From the data below, retype exactly the lines starting with the one that contains "exact ⟨s.lev, _, rfl⟩" and ending with the one that contains "(decodeInstr dev b", both included.
= Beginning of Section =
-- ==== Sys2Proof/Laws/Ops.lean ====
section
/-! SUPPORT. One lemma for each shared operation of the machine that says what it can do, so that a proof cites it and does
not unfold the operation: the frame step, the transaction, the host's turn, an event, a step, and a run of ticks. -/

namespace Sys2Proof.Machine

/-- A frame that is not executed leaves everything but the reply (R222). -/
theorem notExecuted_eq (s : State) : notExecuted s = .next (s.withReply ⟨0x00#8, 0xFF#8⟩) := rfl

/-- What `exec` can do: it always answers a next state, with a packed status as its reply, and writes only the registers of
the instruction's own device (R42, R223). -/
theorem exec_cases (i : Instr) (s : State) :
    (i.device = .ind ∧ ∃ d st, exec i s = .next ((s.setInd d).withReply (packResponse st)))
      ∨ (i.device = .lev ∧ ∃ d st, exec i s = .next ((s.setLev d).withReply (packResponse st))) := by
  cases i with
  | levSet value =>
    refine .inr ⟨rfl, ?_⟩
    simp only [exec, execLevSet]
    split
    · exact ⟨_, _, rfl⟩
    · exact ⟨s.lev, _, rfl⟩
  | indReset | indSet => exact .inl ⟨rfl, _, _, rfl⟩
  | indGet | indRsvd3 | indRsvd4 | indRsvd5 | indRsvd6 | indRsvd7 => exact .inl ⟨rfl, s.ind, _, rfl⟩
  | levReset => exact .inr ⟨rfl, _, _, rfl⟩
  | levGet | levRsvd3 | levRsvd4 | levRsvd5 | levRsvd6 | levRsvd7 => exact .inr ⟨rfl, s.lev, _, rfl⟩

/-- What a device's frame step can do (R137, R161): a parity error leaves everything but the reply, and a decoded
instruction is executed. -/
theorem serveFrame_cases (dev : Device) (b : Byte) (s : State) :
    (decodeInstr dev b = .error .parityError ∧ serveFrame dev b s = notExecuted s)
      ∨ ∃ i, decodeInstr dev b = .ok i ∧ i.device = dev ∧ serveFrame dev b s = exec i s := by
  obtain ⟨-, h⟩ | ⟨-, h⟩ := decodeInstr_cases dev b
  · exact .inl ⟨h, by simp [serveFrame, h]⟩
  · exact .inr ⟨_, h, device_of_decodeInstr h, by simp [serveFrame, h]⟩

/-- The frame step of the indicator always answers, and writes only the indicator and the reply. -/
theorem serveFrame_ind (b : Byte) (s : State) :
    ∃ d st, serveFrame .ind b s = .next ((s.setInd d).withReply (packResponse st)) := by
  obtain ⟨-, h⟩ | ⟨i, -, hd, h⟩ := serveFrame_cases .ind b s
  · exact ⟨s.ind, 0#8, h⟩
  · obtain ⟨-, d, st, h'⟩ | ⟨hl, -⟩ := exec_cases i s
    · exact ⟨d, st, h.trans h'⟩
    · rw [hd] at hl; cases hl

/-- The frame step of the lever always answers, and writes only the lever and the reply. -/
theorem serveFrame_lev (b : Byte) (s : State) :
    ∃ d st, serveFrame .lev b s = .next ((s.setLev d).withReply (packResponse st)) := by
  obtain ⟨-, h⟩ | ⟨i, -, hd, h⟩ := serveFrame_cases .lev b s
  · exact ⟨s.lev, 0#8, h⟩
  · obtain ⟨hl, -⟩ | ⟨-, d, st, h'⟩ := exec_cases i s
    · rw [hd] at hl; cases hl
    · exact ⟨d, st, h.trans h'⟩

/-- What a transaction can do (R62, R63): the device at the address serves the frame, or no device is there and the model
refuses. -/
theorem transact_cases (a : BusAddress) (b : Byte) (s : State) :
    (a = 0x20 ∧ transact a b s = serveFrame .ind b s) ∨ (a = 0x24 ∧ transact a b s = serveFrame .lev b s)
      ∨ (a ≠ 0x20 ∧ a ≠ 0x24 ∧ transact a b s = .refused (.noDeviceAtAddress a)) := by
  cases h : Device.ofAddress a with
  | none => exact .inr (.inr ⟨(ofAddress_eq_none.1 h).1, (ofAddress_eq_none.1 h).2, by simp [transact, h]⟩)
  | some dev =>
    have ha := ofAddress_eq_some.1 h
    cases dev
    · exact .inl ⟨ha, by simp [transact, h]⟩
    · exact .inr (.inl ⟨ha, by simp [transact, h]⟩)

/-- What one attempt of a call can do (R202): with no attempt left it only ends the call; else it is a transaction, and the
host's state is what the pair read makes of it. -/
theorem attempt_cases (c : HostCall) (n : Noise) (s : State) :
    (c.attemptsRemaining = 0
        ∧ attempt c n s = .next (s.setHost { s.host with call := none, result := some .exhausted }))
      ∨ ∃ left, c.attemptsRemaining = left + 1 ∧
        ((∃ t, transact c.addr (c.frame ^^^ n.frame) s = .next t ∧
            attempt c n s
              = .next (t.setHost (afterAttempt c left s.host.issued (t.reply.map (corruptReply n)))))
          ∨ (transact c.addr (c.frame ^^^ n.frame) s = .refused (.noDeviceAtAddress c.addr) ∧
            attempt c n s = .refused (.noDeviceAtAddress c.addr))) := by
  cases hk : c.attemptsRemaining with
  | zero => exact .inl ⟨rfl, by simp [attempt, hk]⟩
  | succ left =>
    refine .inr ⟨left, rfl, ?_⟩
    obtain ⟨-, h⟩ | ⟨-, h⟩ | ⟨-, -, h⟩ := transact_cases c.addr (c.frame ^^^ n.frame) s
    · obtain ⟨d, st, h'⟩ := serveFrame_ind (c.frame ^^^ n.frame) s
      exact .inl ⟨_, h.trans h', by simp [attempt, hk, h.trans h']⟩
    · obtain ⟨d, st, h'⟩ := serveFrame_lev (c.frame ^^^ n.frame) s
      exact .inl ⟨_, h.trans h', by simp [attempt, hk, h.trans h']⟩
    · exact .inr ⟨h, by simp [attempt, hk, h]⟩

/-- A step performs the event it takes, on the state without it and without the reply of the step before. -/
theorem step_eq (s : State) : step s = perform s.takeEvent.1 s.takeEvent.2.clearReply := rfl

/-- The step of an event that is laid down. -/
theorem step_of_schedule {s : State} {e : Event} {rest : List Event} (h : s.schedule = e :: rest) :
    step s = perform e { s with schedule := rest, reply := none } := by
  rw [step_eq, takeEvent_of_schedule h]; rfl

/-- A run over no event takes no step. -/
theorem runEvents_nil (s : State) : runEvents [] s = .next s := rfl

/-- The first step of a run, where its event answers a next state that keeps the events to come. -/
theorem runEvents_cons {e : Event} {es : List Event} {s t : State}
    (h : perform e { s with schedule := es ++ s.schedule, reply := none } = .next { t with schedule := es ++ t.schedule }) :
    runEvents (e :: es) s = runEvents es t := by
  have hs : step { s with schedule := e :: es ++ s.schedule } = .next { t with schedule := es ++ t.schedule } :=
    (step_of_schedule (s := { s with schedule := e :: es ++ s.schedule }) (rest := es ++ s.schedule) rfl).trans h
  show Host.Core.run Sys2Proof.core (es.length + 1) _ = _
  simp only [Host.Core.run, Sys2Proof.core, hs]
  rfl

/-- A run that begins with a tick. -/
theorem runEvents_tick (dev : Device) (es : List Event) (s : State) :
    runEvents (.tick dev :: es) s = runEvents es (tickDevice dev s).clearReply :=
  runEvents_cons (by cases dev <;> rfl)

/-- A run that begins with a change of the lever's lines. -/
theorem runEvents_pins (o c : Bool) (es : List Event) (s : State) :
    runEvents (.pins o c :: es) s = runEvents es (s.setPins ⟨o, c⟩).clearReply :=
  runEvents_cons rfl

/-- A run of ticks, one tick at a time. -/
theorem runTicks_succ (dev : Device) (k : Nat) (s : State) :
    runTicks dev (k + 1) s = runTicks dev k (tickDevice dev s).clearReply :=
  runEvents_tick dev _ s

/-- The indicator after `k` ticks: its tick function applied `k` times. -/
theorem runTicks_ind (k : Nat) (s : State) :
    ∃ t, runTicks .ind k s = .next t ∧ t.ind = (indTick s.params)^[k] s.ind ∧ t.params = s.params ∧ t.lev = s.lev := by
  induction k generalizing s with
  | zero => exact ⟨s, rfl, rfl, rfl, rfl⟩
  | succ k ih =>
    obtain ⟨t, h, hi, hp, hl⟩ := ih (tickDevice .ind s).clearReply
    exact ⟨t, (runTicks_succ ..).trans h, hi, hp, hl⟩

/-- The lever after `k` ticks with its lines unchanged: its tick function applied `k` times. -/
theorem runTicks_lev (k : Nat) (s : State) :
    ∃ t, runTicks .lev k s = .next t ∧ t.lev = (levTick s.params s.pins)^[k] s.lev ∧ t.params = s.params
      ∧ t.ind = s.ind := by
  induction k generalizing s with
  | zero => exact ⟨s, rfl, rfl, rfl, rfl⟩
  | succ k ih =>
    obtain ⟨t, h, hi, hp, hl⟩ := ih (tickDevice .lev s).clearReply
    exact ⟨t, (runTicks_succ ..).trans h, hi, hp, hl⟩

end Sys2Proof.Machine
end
= End of Section =
## Exercise result
    · exact ⟨s.lev, _, rfl⟩
  | indReset | indSet => exact .inl ⟨rfl, _, _, rfl⟩
  | indGet | indRsvd3 | indRsvd4 | indRsvd5 | indRsvd6 | indRsvd7 => exact .inl ⟨rfl, s.ind, _, rfl⟩
  | levReset => exact .inr ⟨rfl, _, _, rfl⟩
  | levGet | levRsvd3 | levRsvd4 | levRsvd5 | levRsvd6 | levRsvd7 => exact .inr ⟨rfl, s.lev, _, rfl⟩

/-- What a device's frame step can do (R137, R161): a parity error leaves everything but the reply, and a decoded
instruction is executed. -/
theorem serveFrame_cases (dev : Device) (b : Byte) (s : State) :
    (decodeInstr dev b = .error .parityError ∧ serveFrame dev b s = notExecuted s)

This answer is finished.